● THE DATA
-- ==== Sys2Proof/Laws/Step.lean ====
section
/-! SUPPORT. What a Step can do, once, and what it fetches. -/

namespace Sys2Proof.Machine

/-- The latches and `P.I` at the start of the Step decide whether it enters an interrupt (60_exceptions.md R218). -/
@[simp] theorem State.pendingInterrupt_setBus (s : State) (l : List BusAccess) :
    (s.setBus l).pendingInterrupt = s.pendingInterrupt := rfl

/-- A Step that enters an interrupt. -/
theorem step_interrupt {s : State} {k : InterruptKind} (hl : s.launchable = true) (hk : s.pendingInterrupt = some k) :
    step s = .next ((s.setBus []).interruptEntry k) := by
  simp [step, hl, hk]

/-- A Step that runs an instruction. -/
theorem step_instruction {s : State} (hl : s.launchable = true) (hk : s.pendingInterrupt = none) :
    step s = exec (s.setBus []).fetch (s.setBus []).afterFetch := by
  simp [step, hl, hk]

/-- A launch state with bit 5 of `P` at 0 is refused (10_state.md R27, decision D20). -/
theorem step_refused {s : State} (hl : s.launchable = false) : step s = .refused .unusedBitClear := by
  simp [step, hl]

/-- If a Step answers a next state, it entered an interrupt or ran an instruction. -/
theorem step_next_cases {s t : State} (h : step s = .next t) :
    s.launchable = true ∧
      ((∃ k, s.pendingInterrupt = some k ∧ t = (s.setBus []).interruptEntry k) ∨
        (s.pendingInterrupt = none ∧ exec (s.setBus []).fetch (s.setBus []).afterFetch = .next t)) := by
  cases hl : s.launchable with
  | false => rw [step_refused hl] at h; cases h
  | true =>
    refine ⟨rfl, ?_⟩
    cases hk : s.pendingInterrupt with
    | some k =>
      rw [step_interrupt hl hk] at h
      cases h
      exact .inl ⟨k, rfl, rfl⟩
    | none =>
      rw [step_instruction hl hk] at h
      exact .inr ⟨rfl, h⟩

/-- The fetched instruction has the opcode byte at `PC`, and is well formed (R71, R72). -/
theorem fetch_opcode (s : State) : opcodeOf s.fetch = some (s.memRead s.pc) ∧ s.fetch.wellFormed = true := by
  unfold State.fetch
  dsimp only
  split <;> exact Laws.assemble_opcode _ _ _

/-- Only an illegal byte at `PC` is fetched as `ILL`, with that byte (30_encoding.md R58). -/
theorem fetch_illegal {s : State} : s.memRead s.pc ∈ illegalOpcodes ↔ ∃ op, s.fetch = .ill op := by
  constructor
  · intro h
    refine ⟨s.memRead s.pc, ?_⟩
    unfold State.fetch
    dsimp only
    split <;> exact Laws.assemble_illegal _ _ h
  · rintro ⟨op, h⟩
    unfold State.fetch at h
    dsimp only at h
    split at h <;> exact (Laws.illegal_of_assemble h).2

/-- What the fetch leaves: `PC` has not moved, and only reads were made. -/
theorem kept_afterFetch (s : State) : Kept s s.afterFetch := by
  constructor <;> simp

/-- The fetch takes the capability's answers (20_memory.md R31): an opcode byte and two operand bytes from a device are the
instruction, whatever memory holds, and the instruction runs on the answers after them. -/
theorem step_fetches_answers {s : State} {op b1 b2 : Byte} {rs : List BusReply} (hl : s.launchable = true)
    (hk : s.pendingInterrupt = none) (hr : s.replies = .device op :: .device b1 :: .device b2 :: rs)
    (hm : (opcodeInfo op).mode.length = 3) :
    step s = exec (assemble op b1 b2)
      ((s.setReplies rs).setBus [.read s.pc op, .read (s.pc + 1) b1, .read (s.pc + 2) b2]) := by
  have h0 : (s.setBus []).memRead s.pc = op := by simp [State.memRead, hr]
  have hq : (opcodeInfo op).length = 3 := (Laws.opcodeInfo_length op).trans hm
  rw [step_instruction hl hk]
  simp only [State.fetch, State.afterFetch, State.setBus_pc, h0, hq]
  congr 1
  · simp [State.memRead, hr]
  · simp [State.afterMemRead, State.setBus, State.setReplies, State.memRead, hr]

end Sys2Proof.Machine
end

● ASSIGNMENT
Please print the material again in full, exactly as it is.

● TASK RESPONSE
-- ==== Sys2Proof/Laws/Step.lean ====
section
/-! SUPPORT. What a Step can do, once, and what it fetches. -/

namespace Sys2Proof.Machine

/-- The latches and `P.I` at the start of the Step decide whether it enters an interrupt (60_exceptions.md R218). -/
@[simp] theorem State.pendingInterrupt_setBus (s : State) (l : List BusAccess) :
    (s.setBus l).pendingInterrupt = s.pendingInterrupt := rfl

/-- A Step that enters an interrupt. -/
theorem step_interrupt {s : State} {k : InterruptKind} (hl : s.launchable = true) (hk : s.pendingInterrupt = some k) :
    step s = .next ((s.setBus []).interruptEntry k) := by
  simp [step, hl, hk]

/-- A Step that runs an instruction. -/
theorem step_instruction {s : State} (hl : s.launchable = true) (hk : s.pendingInterrupt = none) :
    step s = exec (s.setBus []).fetch (s.setBus []).afterFetch := by
  simp [step, hl, hk]

/-- A launch state with bit 5 of `P` at 0 is refused (10_state.md R27, decision D20). -/
theorem step_refused {s : State} (hl : s.launchable = false) : step s = .refused .unusedBitClear := by
  simp [step, hl]

/-- If a Step answers a next state, it entered an interrupt or ran an instruction. -/
theorem step_next_cases {s t : State} (h : step s = .next t) :
    s.launchable = true ∧
      ((∃ k, s.pendingInterrupt = some k ∧ t = (s.setBus []).interruptEntry k) ∨
        (s.pendingInterrupt = none ∧ exec (s.setBus []).fetch (s.setBus []).afterFetch = .next t)) := by
  cases hl : s.launchable with
  | false => rw [step_refused hl] at h; cases h
  | true =>
    refine ⟨rfl, ?_⟩
    cases hk : s.pendingInterrupt with
    | some k =>
      rw [step_interrupt hl hk] at h
      cases h
      exact .inl ⟨k, rfl, rfl⟩
    | none =>
      rw [step_instruction hl hk] at h
      exact .inr ⟨rfl, h⟩

/-- The fetched instruction has the opcode byte at `PC`, and is well formed (R71, R72). -/
theorem fetch_opcode (s : State) : opcodeOf s.fetch = some (s.memRead s.pc) ∧ s.fetch.wellFormed = true := by
  unfold State.fetch
  dsimp only
  split <;> exact Laws.assemble_opcode _ _ _

/-- Only an illegal byte at `PC` is fetched as `ILL`, with that byte (30_encoding.md R58). -/
theorem fetch_illegal {s : State} : s.memRead s.pc ∈ illegalOpcodes ↔ ∃ op, s.fetch = .ill op := by
  constructor
  · intro h
    refine ⟨s.memRead s.pc, ?_⟩
    unfold State.fetch
    dsimp only
    split <;> exact Laws.assemble_illegal _ _ h
  · rintro ⟨op, h⟩
    unfold State.fetch at h
    dsimp only at h
    split at h <;> exact (Laws.illegal_of_assemble h).2

/-- What the fetch leaves: `PC` has not moved, and only reads were made. -/
theorem kept_afterFetch (s : State) : Kept s s.afterFetch := by
  constructor <;> simp

/-- The fetch takes the capability's answers (20_memory.md R31): an opcode byte and two operand bytes from a device are the
instruction, whatever memory holds, and the instruction runs on the answers after them. -/
theorem step_fetches_answers {s : State} {op b1 b2 : Byte} {rs : List BusReply} (hl : s.launchable = true)
    (hk : s.pendingInterrupt = none) (hr : s.replies = .device op :: .device b1 :: .device b2 :: rs)
    (hm : (opcodeInfo op).mode.length = 3) :
    step s = exec (assemble op b1 b2)
      ((s.setReplies rs).setBus [.read s.pc op, .read (s.pc + 1) b1, .read (s.pc + 2) b2]) := by
  have h0 : (s.setBus []).memRead s.pc = op := by simp [State.memRead, hr]
  have hq : (opcodeInfo op).length = 3 := (Laws.opcodeInfo_length op).trans hm
  rw [step_instruction hl hk]
  simp only [State.fetch, State.afterFetch, State.setBus_pc, h0, hq]
  congr 1
  · simp [State.memRead, hr]
  · simp [State.afterMemRead, State.setBus, State.setReplies, State.memRead, hr]

end Sys2Proof.Machine
end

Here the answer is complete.